Write out again, exactly, the lines below starting at the one with "its type. -/" and ending at the one with "(h : decodeReceive".

Stored data entries
BEGIN

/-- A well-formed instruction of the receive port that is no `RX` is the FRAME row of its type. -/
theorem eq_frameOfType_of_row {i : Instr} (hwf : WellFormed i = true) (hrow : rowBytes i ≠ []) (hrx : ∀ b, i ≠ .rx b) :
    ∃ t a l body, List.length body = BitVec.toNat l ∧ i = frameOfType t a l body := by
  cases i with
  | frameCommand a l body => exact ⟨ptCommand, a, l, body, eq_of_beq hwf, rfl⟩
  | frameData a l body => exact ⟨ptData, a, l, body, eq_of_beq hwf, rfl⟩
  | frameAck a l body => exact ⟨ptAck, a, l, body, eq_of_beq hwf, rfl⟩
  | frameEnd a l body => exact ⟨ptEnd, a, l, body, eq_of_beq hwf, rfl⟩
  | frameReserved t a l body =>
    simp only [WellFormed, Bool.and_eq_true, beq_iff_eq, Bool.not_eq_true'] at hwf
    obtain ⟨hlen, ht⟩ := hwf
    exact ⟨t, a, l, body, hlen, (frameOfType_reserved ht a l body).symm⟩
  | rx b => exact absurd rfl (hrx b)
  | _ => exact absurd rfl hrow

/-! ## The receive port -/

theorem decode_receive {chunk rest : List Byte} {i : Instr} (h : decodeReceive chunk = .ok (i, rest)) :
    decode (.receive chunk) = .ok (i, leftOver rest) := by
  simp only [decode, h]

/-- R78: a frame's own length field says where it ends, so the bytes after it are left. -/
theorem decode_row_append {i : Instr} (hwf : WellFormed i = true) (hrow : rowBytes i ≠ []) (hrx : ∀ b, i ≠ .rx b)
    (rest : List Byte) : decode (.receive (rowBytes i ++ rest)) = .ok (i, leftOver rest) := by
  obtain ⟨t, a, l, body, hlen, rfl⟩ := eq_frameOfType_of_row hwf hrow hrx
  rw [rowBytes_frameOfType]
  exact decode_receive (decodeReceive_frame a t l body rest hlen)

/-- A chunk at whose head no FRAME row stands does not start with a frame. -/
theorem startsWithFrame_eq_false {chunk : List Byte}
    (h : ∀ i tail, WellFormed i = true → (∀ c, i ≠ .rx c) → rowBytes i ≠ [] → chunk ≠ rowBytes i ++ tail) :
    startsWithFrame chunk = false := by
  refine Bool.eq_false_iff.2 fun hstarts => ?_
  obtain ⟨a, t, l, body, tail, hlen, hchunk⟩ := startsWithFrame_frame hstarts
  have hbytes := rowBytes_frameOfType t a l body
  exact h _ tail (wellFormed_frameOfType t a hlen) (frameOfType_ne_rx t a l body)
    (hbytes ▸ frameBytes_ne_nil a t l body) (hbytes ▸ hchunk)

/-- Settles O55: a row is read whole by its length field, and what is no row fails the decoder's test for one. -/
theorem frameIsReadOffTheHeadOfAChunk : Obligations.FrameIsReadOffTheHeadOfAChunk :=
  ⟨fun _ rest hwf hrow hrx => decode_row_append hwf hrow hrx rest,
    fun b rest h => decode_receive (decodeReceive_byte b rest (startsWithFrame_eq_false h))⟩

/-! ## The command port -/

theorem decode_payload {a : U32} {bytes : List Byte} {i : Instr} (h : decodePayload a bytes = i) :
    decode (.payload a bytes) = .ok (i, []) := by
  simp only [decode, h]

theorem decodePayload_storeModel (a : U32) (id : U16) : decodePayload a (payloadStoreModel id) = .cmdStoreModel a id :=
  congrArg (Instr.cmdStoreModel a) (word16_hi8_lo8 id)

END
BEGIN

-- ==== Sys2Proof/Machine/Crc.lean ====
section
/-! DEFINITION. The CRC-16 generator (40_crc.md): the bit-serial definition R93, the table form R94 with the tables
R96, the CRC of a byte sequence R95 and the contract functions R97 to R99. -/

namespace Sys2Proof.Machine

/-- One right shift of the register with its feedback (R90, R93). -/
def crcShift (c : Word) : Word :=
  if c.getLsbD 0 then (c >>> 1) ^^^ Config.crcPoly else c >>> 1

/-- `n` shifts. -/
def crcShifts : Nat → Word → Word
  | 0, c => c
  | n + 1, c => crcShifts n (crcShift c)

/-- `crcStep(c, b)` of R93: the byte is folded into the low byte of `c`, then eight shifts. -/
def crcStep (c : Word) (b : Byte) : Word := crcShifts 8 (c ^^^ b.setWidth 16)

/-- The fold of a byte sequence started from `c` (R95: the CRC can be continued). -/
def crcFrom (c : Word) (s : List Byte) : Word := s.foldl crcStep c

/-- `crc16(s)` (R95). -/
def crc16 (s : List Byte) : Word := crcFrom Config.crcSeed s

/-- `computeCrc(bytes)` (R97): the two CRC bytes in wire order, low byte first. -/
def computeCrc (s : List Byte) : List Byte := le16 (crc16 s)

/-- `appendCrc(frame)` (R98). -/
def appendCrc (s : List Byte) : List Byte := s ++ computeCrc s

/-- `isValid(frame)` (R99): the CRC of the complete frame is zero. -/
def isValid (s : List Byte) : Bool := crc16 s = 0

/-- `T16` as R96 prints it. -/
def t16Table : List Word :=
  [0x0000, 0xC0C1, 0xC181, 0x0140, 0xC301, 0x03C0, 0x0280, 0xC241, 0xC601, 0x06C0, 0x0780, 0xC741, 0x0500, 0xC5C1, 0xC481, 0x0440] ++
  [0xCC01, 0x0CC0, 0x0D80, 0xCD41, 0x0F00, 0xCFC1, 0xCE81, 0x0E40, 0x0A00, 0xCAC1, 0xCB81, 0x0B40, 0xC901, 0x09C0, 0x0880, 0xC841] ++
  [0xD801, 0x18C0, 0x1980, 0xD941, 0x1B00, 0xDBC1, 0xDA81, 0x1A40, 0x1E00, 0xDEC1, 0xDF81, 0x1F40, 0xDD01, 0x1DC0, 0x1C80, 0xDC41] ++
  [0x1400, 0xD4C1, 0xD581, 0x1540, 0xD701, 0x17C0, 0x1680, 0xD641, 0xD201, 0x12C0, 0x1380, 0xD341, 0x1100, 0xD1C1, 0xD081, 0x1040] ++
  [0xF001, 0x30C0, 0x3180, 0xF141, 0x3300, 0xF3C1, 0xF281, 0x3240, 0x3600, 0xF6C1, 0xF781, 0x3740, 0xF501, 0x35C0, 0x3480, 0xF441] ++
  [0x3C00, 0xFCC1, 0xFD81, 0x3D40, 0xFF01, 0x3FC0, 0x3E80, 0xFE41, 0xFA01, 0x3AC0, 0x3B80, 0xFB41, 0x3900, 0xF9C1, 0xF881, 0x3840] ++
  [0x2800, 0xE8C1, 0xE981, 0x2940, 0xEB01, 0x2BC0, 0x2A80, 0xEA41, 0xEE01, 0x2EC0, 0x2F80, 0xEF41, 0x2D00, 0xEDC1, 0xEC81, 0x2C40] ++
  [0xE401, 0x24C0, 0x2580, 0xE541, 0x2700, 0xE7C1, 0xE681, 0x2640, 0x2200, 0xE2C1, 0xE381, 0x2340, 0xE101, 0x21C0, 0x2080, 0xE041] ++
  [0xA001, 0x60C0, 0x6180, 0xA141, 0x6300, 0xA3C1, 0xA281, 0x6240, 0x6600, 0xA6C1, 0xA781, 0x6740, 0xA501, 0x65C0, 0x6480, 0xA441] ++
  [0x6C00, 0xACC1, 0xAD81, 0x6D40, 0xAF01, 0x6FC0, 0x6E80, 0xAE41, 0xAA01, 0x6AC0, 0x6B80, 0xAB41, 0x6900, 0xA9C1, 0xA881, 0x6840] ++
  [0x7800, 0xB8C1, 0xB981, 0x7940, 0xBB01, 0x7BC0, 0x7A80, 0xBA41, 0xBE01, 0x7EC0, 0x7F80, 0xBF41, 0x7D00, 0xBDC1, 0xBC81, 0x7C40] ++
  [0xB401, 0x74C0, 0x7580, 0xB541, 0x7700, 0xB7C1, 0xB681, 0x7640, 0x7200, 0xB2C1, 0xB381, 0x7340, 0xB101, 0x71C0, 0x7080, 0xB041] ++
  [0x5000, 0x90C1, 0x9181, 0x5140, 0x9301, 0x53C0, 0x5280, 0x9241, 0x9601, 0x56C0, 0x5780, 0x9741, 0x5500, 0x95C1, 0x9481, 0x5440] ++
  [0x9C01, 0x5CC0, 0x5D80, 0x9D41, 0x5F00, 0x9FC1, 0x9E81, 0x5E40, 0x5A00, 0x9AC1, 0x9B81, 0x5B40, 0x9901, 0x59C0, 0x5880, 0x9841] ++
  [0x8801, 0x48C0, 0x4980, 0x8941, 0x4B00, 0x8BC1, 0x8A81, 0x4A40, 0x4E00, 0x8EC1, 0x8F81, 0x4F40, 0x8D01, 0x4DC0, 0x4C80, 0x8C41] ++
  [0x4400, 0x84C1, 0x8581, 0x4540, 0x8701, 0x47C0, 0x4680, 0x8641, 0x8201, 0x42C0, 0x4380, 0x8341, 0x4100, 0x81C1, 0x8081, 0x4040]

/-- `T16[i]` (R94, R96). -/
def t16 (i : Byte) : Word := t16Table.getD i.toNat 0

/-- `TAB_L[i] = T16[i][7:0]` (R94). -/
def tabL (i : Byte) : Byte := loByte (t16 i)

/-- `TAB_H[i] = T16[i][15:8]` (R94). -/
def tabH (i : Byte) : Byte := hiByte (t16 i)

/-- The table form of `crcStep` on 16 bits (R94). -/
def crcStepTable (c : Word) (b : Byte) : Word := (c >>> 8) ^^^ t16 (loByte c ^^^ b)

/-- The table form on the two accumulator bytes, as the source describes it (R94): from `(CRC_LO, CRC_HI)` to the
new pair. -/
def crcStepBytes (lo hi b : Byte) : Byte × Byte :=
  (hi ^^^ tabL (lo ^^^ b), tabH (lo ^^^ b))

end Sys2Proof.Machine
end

END

* ANSWER:
/-- A well-formed instruction of the receive port that is no `RX` is the FRAME row of its type. -/
theorem eq_frameOfType_of_row {i : Instr} (hwf : WellFormed i = true) (hrow : rowBytes i ≠ []) (hrx : ∀ b, i ≠ .rx b) :
    ∃ t a l body, List.length body = BitVec.toNat l ∧ i = frameOfType t a l body := by
  cases i with
  | frameCommand a l body => exact ⟨ptCommand, a, l, body, eq_of_beq hwf, rfl⟩
  | frameData a l body => exact ⟨ptData, a, l, body, eq_of_beq hwf, rfl⟩
  | frameAck a l body => exact ⟨ptAck, a, l, body, eq_of_beq hwf, rfl⟩
  | frameEnd a l body => exact ⟨ptEnd, a, l, body, eq_of_beq hwf, rfl⟩
  | frameReserved t a l body =>
    simp only [WellFormed, Bool.and_eq_true, beq_iff_eq, Bool.not_eq_true'] at hwf
    obtain ⟨hlen, ht⟩ := hwf
    exact ⟨t, a, l, body, hlen, (frameOfType_reserved ht a l body).symm⟩
  | rx b => exact absurd rfl (hrx b)
  | _ => exact absurd rfl hrow

/-! ## The receive port -/

theorem decode_receive {chunk rest : List Byte} {i : Instr} (h : decodeReceive chunk = .ok (i, rest)) :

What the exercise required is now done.